Oh bless you..just placed my mother with Alz in a AL and we requested the swab test that I understand many mental health physicians are doing and it gives the physicians an accurate measurement of which medications work best for their genetic makeup.. They have found the medication for for her and even though it is slow to build up, we are hoping that it works well in time. The exec director has said it has made a huge difference in other patients because if they are not on correct meds..it isnt going to work..just a thought..Good luck to you as this journey is soooo difficult.

I haven't been down that road. I do have a mother in AL. I do find her isolating more but this may be the path she wishes.

My question to you is if your mother is on medication and or if she might be helped even to a small degree with a possible change with it? I am sorry you are having to endure added stress with a situation that is so very difficult for those who are the ones left to look after aged loved ones.

Yep!  There with you as I write this!  Only, my mom had a UTI at the time of her "elopement", attacking an employee and threatening to "break out every window in the place if I don't get to go back to my room!"  That was two months ago.  She went to a behavioral hospital, got her meds adjusted ( and the UTI addressed) and now she is in MC.  However, MANY OTHER THINGS have occurred since going to MC, so now I am looking at moving her to a different facility because her MC care is NOT like it should be, what is being charged for by the facility, and NOT acceptable to me as her Guardian and daughter.  So....now I am looking at other avenues to follow to find out how to address these things.  Several meetings have happened with the facility, and we are in negotiations as to continuance there, or move on.  I should know by this coming week what the outcome will be.  One thing is for sure.  If I can't help my mom directly at this point, it should be helpful to those people who stay behind who have NO advocate for them to try to make it better for them and those that follow them.   I am not the other residents' advocate by court appointment, but I am my mother's and don't take what is happening to my mother lightly.

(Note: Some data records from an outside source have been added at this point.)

-- ==== Sys2Proof/Tests/Slice0.lean ====
section
/-! SUPPORT. The model's own tests. Expected values come from the spec: the worked examples of the command rules and the
vectors of 95_test_vectors.md. Each is one step on a small state. After them, for every statement with hypotheses, a state
and operands that meet them. -/

open Sys2Proof Sys2Proof.Machine Sys2Proof.Claims

namespace Sys2Proof.Tests

set_option Elab.async false

/-- The outcome is a next state with the property. -/
def after (o : Host.Outcome State Fault Refusal) (p : State → Bool) : Bool :=
  match o with
  | .next t => p t
  | .fault _ => false
  | .refused _ => false

/-- The first `n` cells of the block. -/
def block (n : Nat) (s : State) : List Sample := inputBlock s n

/-- A block of samples, with `BSIZE` its length. -/
def withBlock (x : List Sample) (s : State) : State :=
  { s with params := { s.params with bsize := BitVec.ofNat 32 x.length }, blk := Memory.ofList 0 x }

/-! Well-formedness and decoding. -/

/-- 30_encoding.md R113: `unknown 2` would be a second name of `hard`. -/
theorem test_illFormedMode : (Instr.dstApply (.unknown 2#8)).wellFormed = false := by decide

theorem test_wellFormedMode : (Instr.dstApply (.unknown 5#8)).wellFormed = true := by decide

/-- 95_test_vectors.md V-ENC-1 to V-ENC-3. -/
theorem test_decodeNop : decode (commandOf 0x0000000000000000#64) = .ok .nop := by decide +kernel
theorem test_decodeDlyInit : decode (commandOf 0x0000000000000010#64) = .ok .dlyInit := by decide +kernel
theorem test_decodeDlyApply : decode (commandOf 0x0000000000000011#64) = .ok .dlyApply := by decide +kernel

/-- V-ENC-4 to V-ENC-9: the modes. -/
theorem test_decodeIdentity : decode (commandOf 0x0000000000000020#64) = .ok (.dstApply (.unknown 0#8)) := by decide +kernel
theorem test_decodeSoft : decode (commandOf 0x0000000000000120#64) = .ok (.dstApply .soft) := by decide +kernel
theorem test_decodeHard : decode (commandOf 0x0000000000000220#64) = .ok (.dstApply .hard) := by decide +kernel
theorem test_decodeSine : decode (commandOf 0x0000000000000320#64) = .ok (.dstApply .sine) := by decide +kernel
theorem test_decodeBitcrush : decode (commandOf 0x0000000000000420#64) = .ok (.dstApply .bitcrush) := by decide +kernel
theorem test_decodeMode255 : decode (commandOf 0x000000000000FF20#64) = .ok (.dstApply (.unknown 255#8)) := by decide +kernel

/-- The other rows of V-ENC. -/
theorem test_decodeRevInit : decode (commandOf 0x0000000000000030#64) = .ok .revInit := by decide +kernel
theorem test_decodeRevApply : decode (commandOf 0x0000000000000031#64) = .ok .revApply := by decide +kernel
theorem test_decodeKsPluck : decode (commandOf 0x0000000000000040#64) = .ok .ksPluck := by decide +kernel
theorem test_decodeKsGen : decode (commandOf 0x0000000000000041#64) = .ok .ksGen := by decide +kernel
theorem test_decodeVibInit : decode (commandOf 0x0000000000000050#64) = .ok .vibInit := by decide +kernel
theorem test_decodeVibApply : decode (commandOf 0x0000000000000051#64) = .ok .vibApply := by decide +kernel

/-- The bits above 31 of the bus word are no part of the command (20_memory.md R87). -/
theorem test_decodeIgnoresHighHalf : decode (commandOf 0xDEADBEEF00000010#64) = .ok .dlyInit := by decide +kernel
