/-- R132, R135, R174, R175: a MEASURE_CHAR of a supported character (not 0x20, from FIRST_CHAR to LAST_CHAR) whose
descriptor, at `u32(desc + 4 * (ch - FIRST_CHAR))`, has an unbacked byte faults with BUS_READ at the first such byte and
leaves RESULT, RV and all else. -/
def Obligations.MeasureCharFaultsAtTheFirstUnbackedByte : Prop :=
  ∀ (ch : Half) (s : State) (f : Font) (d : Word) (k : Nat), s.fvalid = true → s.fonts[s.fcur]? = some f →
    ch ≠ 0x20 → s.cfg.firstChar ≤ ch.toNat → ch.toNat ≤ s.cfg.lastChar →
    d.toNat = (f.desc.toNat + 4 * (ch.toNat - s.cfg.firstChar)) % 2 ^ 32 →
    k < 4 → (∀ j, j < k → s.backed (d + BitVec.ofNat 32 j) = true) → s.backed (d + BitVec.ofNat 32 k) = false →
    exec (.measureChar ch) s = .next { s with
      faulted := true, faultCause := .busRead, faultAddr := d + BitVec.ofNat 32 k
      faultCmd := encode (.measureChar ch) }

/-- R146, R147: MEASURE_STR answers the sum of the widths plus `len - 1` gaps, mod 2^32, with RV = 1; with no font it
answers 0 with RV = 0. -/
def Obligations.MeasureStrAnswersWidthsPlusGaps : Prop :=
  ∀ len : Half, (encode (.measureStr len)).toNat = 0x00000025 + 65536 * len.toNat ∧
    ∀ (s : State) (f : Font),
      (s.fvalid = false → exec (.measureStr len) s = .next { s with result := 0, rv := false }) ∧
      (s.fvalid = true → s.fonts[s.fcur]? = some f →
        (∀ a, s.MeasuredByte f s.a1 len.toNat a → s.backed a = true) →
        exec (.measureStr len) s = .next { s with
          result := BitVec.ofNat 32 (s.measureOf f s.a1 len.toNat), rv := true })

/-- R150, R152: DRAW_CHAR paints exactly the set bits of the glyph, its top-left corner at A0. -/
def Obligations.DrawCharPaintsTheGlyph : Prop :=
  ∀ ch : Half, (encode (.drawChar ch)).toNat = 0x00000028 + 65536 * ch.toNat ∧
    ∀ (s : State) (f : Font) (p : Coord), s.tvalid = true → s.fvalid = true → s.fonts[s.fcur]? = some f →
      AsPoint s.a0 p → Memory.wf s.mem = true → (∀ a, s.GlyphByte f ch a → s.backed a = true) →
      s.Storable (s.OnGlyph f p.x p.y ch) → s.Apart (s.OnGlyph f p.x p.y ch) (s.GlyphByte f ch) →
      ∃ t, exec (.drawChar ch) s = .next t ∧ Paints s (s.OnGlyph f p.x p.y ch) t

/-- R155, R156: DRAW_STR_L paints exactly the string laid out from A0. -/
def Obligations.DrawStrLPaintsTheText : Prop :=
  ∀ len : Half, (encode (.drawStrL len)).toNat = 0x00000029 + 65536 * len.toNat ∧
    ∀ (s : State) (f : Font) (p : Coord), s.tvalid = true → s.fvalid = true → s.fonts[s.fcur]? = some f →
      AsPoint s.a0 p → Memory.wf s.mem = true → (∀ a, s.TextByte f s.a1 len.toNat a → s.backed a = true) →
      s.Storable (s.OnText f p.x p.y s.a1 len.toNat) →
      s.Apart (s.OnText f p.x p.y s.a1 len.toNat) (s.TextByte f s.a1 len.toNat) →
      ∃ t, exec (.drawStrL len) s = .next t ∧ Paints s (s.OnText f p.x p.y s.a1 len.toNat) t

/-- R160, R162 (a): DRAW_STR_C paints exactly the string laid out from `u16(pos.x - (m >> 1))`, with `m` the measure. -/
def Obligations.DrawStrCPaintsTheCentredText : Prop :=
  ∀ len : Half, (encode (.drawStrC len)).toNat = 0x0000002A + 65536 * len.toNat ∧
    ∀ (s : State) (f : Font) (p : Coord) (x0 : Half), s.tvalid = true → s.fvalid = true →
      s.fonts[s.fcur]? = some f → AsPoint s.a0 p → Memory.wf s.mem = true →
      x0 = BitVec.ofInt 16 ((p.x.toNat : Int) - ((s.measureOf f s.a1 len.toNat % 2 ^ 32 / 2 : Nat) : Int)) →
      (∀ a, s.TextByte f s.a1 len.toNat a → s.backed a = true) →
      s.Storable (s.OnText f x0 p.y s.a1 len.toNat) →
      s.Apart (s.OnText f x0 p.y s.a1 len.toNat) (s.TextByte f s.a1 len.toNat) →
      ∃ t, exec (.drawStrC len) s = .next t ∧ Paints s (s.OnText f x0 p.y s.a1 len.toNat) t

/-- R161, R162 (a): DRAW_STR_R paints exactly the string laid out from `u16(pos.x - m)`, with `m` the measure. -/
def Obligations.DrawStrRPaintsTheRightAlignedText : Prop :=
  ∀ len : Half, (encode (.drawStrR len)).toNat = 0x0000002B + 65536 * len.toNat ∧
    ∀ (s : State) (f : Font) (p : Coord) (x0 : Half), s.tvalid = true → s.fvalid = true →
      s.fonts[s.fcur]? = some f → AsPoint s.a0 p → Memory.wf s.mem = true →
      x0 = BitVec.ofInt 16 ((p.x.toNat : Int) - ((s.measureOf f s.a1 len.toNat % 2 ^ 32 : Nat) : Int)) →
      (∀ a, s.TextByte f s.a1 len.toNat a → s.backed a = true) →
      s.Storable (s.OnText f x0 p.y s.a1 len.toNat) →
      s.Apart (s.OnText f x0 p.y s.a1 len.toNat) (s.TextByte f s.a1 len.toNat) →
      ∃ t, exec (.drawStrR len) s = .next t ∧ Paints s (s.OnText f x0 p.y s.a1 len.toNat) t
end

What's been done to banish the resident that started the fighting with your Mom in the first place? The facility isn't doing their job in keeping your Mom safe.

My mom was in a memory care facility for a year and a half when she was told to leave. She was on hospice at the time. Mom's behaviors were uncontrollable. She was sent to a Geri psych unit several times for med adjustments. The changes made to her meds worked for awhile then she would again become uncontrollable. She was biting, hitting, kicking, you name it, a danger to herself and others. She once bit one of the hospice nurses.

Has mom recently been evaluated for hospice? That would bring in some additional help for her.

When mom was evicted, hospice recommended a smallish care home. All residents there had been kicked out of previous facilities. Hospice had recommended this place. Mom did better, the resident caregiver ratio was lower and it was cheaper then the memory care she was in.

These are impossible situations. Mom had to have private caregivers come in on and off for the entire two years of facility living. That was an additional charge on top of the facility fee.

My suggestion get her facility to request a Geri psych evaluation at a psych unit. Hope they can get her meds adjusted appropriately. And call a well reputed hospice or several of them to see what recommendation they would have on how best to deal with this and to ask if they would have any recommendations for where she could/should go now.

Was she checked for a UTI? This wouldvexplain the behavior.

Looks like LTC is the next step. Once her money is gone, Medicaid could take over. I would also ask about meds.